**Your goal:** Your answer should be the line containing "µs (R230). -/" and every line after it to the end of the records below, word for word.

**Data for this task:**

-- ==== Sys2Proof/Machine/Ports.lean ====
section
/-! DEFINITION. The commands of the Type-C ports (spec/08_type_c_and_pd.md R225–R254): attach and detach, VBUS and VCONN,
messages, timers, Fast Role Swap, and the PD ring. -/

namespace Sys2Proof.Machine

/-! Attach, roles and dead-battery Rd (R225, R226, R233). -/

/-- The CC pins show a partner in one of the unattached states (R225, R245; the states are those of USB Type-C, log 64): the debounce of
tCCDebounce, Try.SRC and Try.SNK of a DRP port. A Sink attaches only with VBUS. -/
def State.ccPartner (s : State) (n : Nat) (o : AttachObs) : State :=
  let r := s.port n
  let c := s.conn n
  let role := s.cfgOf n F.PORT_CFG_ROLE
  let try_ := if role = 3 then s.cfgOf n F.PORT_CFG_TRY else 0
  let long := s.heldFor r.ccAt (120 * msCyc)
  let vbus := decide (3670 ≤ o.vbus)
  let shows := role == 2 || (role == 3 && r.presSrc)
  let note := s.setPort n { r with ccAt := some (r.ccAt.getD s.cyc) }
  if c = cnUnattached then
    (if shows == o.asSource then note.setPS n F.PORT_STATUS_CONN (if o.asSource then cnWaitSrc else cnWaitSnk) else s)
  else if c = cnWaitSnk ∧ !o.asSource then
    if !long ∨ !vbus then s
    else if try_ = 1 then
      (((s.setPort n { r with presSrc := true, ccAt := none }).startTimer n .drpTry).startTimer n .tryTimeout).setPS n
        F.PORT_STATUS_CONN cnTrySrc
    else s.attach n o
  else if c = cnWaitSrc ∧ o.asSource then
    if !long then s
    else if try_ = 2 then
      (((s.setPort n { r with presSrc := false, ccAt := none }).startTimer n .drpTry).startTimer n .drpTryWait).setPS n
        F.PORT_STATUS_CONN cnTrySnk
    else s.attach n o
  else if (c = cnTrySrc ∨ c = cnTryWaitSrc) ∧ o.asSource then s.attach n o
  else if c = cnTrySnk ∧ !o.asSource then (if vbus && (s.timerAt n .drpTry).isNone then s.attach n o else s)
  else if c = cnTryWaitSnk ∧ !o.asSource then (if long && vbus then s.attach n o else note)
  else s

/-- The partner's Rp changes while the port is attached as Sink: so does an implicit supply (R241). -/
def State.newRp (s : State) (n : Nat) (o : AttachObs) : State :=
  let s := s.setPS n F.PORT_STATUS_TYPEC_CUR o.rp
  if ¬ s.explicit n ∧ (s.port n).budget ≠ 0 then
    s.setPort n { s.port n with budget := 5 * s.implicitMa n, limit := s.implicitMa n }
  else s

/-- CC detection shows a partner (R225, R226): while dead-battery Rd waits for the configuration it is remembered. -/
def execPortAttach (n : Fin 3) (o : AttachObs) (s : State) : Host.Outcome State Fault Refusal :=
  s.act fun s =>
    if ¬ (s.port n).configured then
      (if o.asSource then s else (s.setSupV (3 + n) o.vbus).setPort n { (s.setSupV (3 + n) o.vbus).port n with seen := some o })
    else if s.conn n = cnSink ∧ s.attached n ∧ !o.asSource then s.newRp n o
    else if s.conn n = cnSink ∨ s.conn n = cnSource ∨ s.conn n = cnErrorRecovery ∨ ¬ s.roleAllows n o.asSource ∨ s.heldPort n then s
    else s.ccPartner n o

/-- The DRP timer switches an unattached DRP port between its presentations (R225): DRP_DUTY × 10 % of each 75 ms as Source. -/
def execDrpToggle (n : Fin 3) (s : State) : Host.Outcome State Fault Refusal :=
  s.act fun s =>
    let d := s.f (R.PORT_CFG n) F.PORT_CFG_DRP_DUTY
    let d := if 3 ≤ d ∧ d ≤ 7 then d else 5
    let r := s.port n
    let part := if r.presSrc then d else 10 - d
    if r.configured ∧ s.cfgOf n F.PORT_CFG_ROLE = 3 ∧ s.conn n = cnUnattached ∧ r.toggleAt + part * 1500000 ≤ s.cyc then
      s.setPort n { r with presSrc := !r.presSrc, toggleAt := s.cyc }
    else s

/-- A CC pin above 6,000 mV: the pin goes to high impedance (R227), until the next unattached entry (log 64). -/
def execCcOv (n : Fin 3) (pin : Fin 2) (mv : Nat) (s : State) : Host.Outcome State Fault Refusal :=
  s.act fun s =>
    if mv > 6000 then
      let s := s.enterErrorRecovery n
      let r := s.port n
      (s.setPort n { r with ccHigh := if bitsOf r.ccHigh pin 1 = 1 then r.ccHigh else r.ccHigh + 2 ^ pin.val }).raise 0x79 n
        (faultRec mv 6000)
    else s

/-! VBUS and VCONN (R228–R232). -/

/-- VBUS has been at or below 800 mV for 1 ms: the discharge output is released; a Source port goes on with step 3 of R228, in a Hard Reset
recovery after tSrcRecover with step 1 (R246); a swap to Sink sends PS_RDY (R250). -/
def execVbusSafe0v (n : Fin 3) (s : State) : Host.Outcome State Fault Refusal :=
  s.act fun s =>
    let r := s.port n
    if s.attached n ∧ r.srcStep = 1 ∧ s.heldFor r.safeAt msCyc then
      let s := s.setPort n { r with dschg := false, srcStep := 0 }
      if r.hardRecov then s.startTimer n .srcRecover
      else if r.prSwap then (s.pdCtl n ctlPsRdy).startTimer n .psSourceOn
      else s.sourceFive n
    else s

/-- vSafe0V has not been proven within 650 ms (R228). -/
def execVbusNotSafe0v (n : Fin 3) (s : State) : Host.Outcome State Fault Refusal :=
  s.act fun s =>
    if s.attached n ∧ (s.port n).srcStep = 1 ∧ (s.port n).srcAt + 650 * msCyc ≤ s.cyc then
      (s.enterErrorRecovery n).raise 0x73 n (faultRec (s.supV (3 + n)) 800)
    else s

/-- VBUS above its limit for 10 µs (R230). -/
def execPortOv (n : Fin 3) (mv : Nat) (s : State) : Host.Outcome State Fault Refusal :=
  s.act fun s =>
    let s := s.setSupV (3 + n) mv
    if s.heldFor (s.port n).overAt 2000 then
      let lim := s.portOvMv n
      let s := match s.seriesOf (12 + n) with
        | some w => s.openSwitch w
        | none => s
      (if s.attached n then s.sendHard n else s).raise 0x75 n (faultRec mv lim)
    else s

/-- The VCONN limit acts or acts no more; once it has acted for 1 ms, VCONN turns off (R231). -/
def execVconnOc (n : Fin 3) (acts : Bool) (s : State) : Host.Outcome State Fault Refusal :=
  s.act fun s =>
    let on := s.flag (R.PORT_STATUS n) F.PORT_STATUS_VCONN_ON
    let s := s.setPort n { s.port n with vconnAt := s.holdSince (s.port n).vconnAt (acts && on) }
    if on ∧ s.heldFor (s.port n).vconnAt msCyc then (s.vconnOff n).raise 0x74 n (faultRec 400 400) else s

**Expected answer:**
/-- VBUS above its limit for 10 µs (R230). -/
def execPortOv (n : Fin 3) (mv : Nat) (s : State) : Host.Outcome State Fault Refusal :=
  s.act fun s =>
    let s := s.setSupV (3 + n) mv
    if s.heldFor (s.port n).overAt 2000 then
      let lim := s.portOvMv n
      let s := match s.seriesOf (12 + n) with
        | some w => s.openSwitch w
        | none => s
      (if s.attached n then s.sendHard n else s).raise 0x75 n (faultRec mv lim)
    else s

/-- The VCONN limit acts or acts no more; once it has acted for 1 ms, VCONN turns off (R231). -/
def execVconnOc (n : Fin 3) (acts : Bool) (s : State) : Host.Outcome State Fault Refusal :=
  s.act fun s =>
    let on := s.flag (R.PORT_STATUS n) F.PORT_STATUS_VCONN_ON
    let s := s.setPort n { s.port n with vconnAt := s.holdSince (s.port n).vconnAt (acts && on) }
    if on ∧ s.heldFor (s.port n).vconnAt msCyc then (s.vconnOff n).raise 0x74 n (faultRec 400 400) else s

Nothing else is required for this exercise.